[Supplied information Boundary: Start]

-- ==== Sys2Proof/Machine/ArrayOps.lean ====
section
/-!
DEFINITION. What array commands share (R423, R424): a member's STATUS, the answers a head collects, and a member's answer about its
barrier; with them the health bits of R125.
-/

namespace Sys2Proof.Machine

/-- Vault channels marked failed. -/
def failedChannels (s : State) : Nat := ((List.range 16).filter (fun c => populated s c && (vchOf s c).state == 3)).length

/-- The budget has been 0 for lack of store energy for more than 60 s of SERVICE (R125). -/
def zeroLong (s : State) : Bool :=
  decide (s.spn.mode = .service) && s.wrp.b == 0 && (s.wrp.zeroCause.testBit 0 || s.wrp.zeroCause.testBit 1) &&
    decide (60 < s.evr.opSec - s.wrp.zeroSec)

/-- Health Status (R125): bit 0 Maintenance Needed, bit 1 Performance Degraded, bit 2 Hardware Replacement Needed. -/
def healthBits (s : State) : Nat :=
  let maintenance := s.nrg.relearn || decide (9000 ≤ s.shd.lifeUsed) || decide (1 ≤ failedChannels s)
  let degraded := s.spn.clockDegraded || s.hlk.degraded || decide (s.kor.state = .solo) ||
    (List.range 48).any (fun u => decide (16 ≤ u) && decide ((roleOf s u).state = .failed))
  let replace := zeroLong s || decide (10000 ≤ s.shd.lifeUsed) || decide (2 ≤ failedChannels s)
  flag maintenance + 2 * flag degraded + 4 * flag replace

/-- Granules PENDING on this device. -/
def pendingGranules (s : State) : Nat := (s.gst.states.filter (fun e => e.2.st = .pending)).length

/-- The 32 bytes of STATUS (R423). -/
def statusFields (s : State) : Fields :=
  [(1, modeCode s.spn.mode), (1, pairCode s.kor.state), (1, s.kor.soloCause), (1, 0), (2, s.shd.lifeUsed), (2, s.nrg.holdupReserve),
   (4, dCount s), (4, s.wrp.b), (4, s.dmp.dsc), (4, pendingGranules s), (1, healthBits s), (7, 0)]

/-- Bytes of a member's result (R423). -/
def resultWidth (sub : Nat) : Nat := if sub = 1 then 32 else 8

/-- A status result of 8 bytes: BARRIER's and ROLL_UPDATE's. -/
def statusResult (status v : Nat) : Fields := [(1, status), (4, v), (3, 0)]

/-- The output of an array command (R423): the answered mask and one result for each member of its mask in ID order, zeros for
members that did not answer, status 2 for members that are not live where the result has a status. DESIGN CHOICE (log 45). -/
def arrayOutput (a : ArrayCmd) (live : Nat) : Fields :=
  (8, maskOf (a.answers.map Prod.fst)) :: (setBits 64 a.mask).flatMap (fun m =>
    match a.answers.find? (fun x => x.1 = m) with
    | some x => x.2.2
    | none => if a.sub ≠ 1 ∧ !live.testBit m then statusResult 2 0 else [(resultWidth a.sub, 0)])

/-- An array command ends: event 0x0A08 with its sub-opcode and the answered mask; a rolling update that nothing stopped is DONE. -/
def arrayFinish (s : State) : State :=
  match s.cwy.array with
  | none => s
  | some a =>
    bgEnd 0xC00D .success 0 (arrayOutput a s.cwy.live)
      (raise 0x0A08 0x06 [(2, a.sub), (8, maskOf (a.answers.map Prod.fst))] { s with cwy := { s.cwy with
        array := none, updState := if a.sub = 3 ∧ s.cwy.updState = 1 then 2 else s.cwy.updState } })

/-- A member's answer reaches the head; the last one ends the command. In a rolling update status 0 counts in `UPDATED`, and status 4 ends the
command with the member in `FAIL_ID` (R425). -/
def arrayAnswer (m sub status : Nat) (f : Fields) (s : State) : State :=
  match s.cwy.array with
  | none => s
  | some a =>
    if a.sub ≠ sub ∨ !a.waiting.contains m then s
    else
      let stop := decide (sub = 3 ∧ status = 4)
      let b := { a with
        waiting := if stop then [] else a.waiting.filter (· ≠ m)
        left := if stop then [] else a.left
        answers := a.answers ++ [(m, status, f)] }
      let s1 := { s with cwy := { s.cwy with
        array := some b
        updState := if stop then 3 else s.cwy.updState
        failId := if stop then m else s.cwy.failId
        updated := if sub = 3 ∧ status = 0 then min 64 (s.cwy.updated + 1) else s.cwy.updated } }
      if b.waiting.isEmpty ∧ b.left.isEmpty then arrayFinish s1 else s1

/-- A result of this member goes to the head that asked, or into its own command where it is the head. -/
def answerHead (head tag sub status : Nat) (f : Fields) (s : State) : State :=
  if head = s.cwy.myId then arrayAnswer head sub status f s
  else if s.cwy.unit = .on then frameSend head tag (.cmdA sub status f) s
  else s

/-- The barrier that this member runs for the head ends with a status and the granules shadowed (R424). -/
def barrierReply (status n : Nat) (s : State) : State :=
  match s.cwy.barrierFor with
  | none => s
  | some (tag, head) => answerHead head tag 2 status (statusResult status n) { s with cwy := { s.cwy with barrierFor := none } }

end Sys2Proof.Machine
end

[Supplied information Boundary: End]

◆ **How to complete this task**
Look above for the line with "decide (s.spn.mode = .service)" and the line with "def resultWidth (sub". Retype those two lines and every line between them exactly, adding nothing.

◆ **Result of the task**
  decide (s.spn.mode = .service) && s.wrp.b == 0 && (s.wrp.zeroCause.testBit 0 || s.wrp.zeroCause.testBit 1) &&
    decide (60 < s.evr.opSec - s.wrp.zeroSec)

/-- Health Status (R125): bit 0 Maintenance Needed, bit 1 Performance Degraded, bit 2 Hardware Replacement Needed. -/
def healthBits (s : State) : Nat :=
  let maintenance := s.nrg.relearn || decide (9000 ≤ s.shd.lifeUsed) || decide (1 ≤ failedChannels s)
  let degraded := s.spn.clockDegraded || s.hlk.degraded || decide (s.kor.state = .solo) ||
    (List.range 48).any (fun u => decide (16 ≤ u) && decide ((roleOf s u).state = .failed))
  let replace := zeroLong s || decide (10000 ≤ s.shd.lifeUsed) || decide (2 ≤ failedChannels s)
  flag maintenance + 2 * flag degraded + 4 * flag replace

/-- Granules PENDING on this device. -/
def pendingGranules (s : State) : Nat := (s.gst.states.filter (fun e => e.2.st = .pending)).length

/-- The 32 bytes of STATUS (R423). -/
def statusFields (s : State) : Fields :=
  [(1, modeCode s.spn.mode), (1, pairCode s.kor.state), (1, s.kor.soloCause), (1, 0), (2, s.shd.lifeUsed), (2, s.nrg.holdupReserve),
   (4, dCount s), (4, s.wrp.b), (4, s.dmp.dsc), (4, pendingGranules s), (1, healthBits s), (7, 0)]

/-- Bytes of a member's result (R423). -/
def resultWidth (sub : Nat) : Nat := if sub = 1 then 32 else 8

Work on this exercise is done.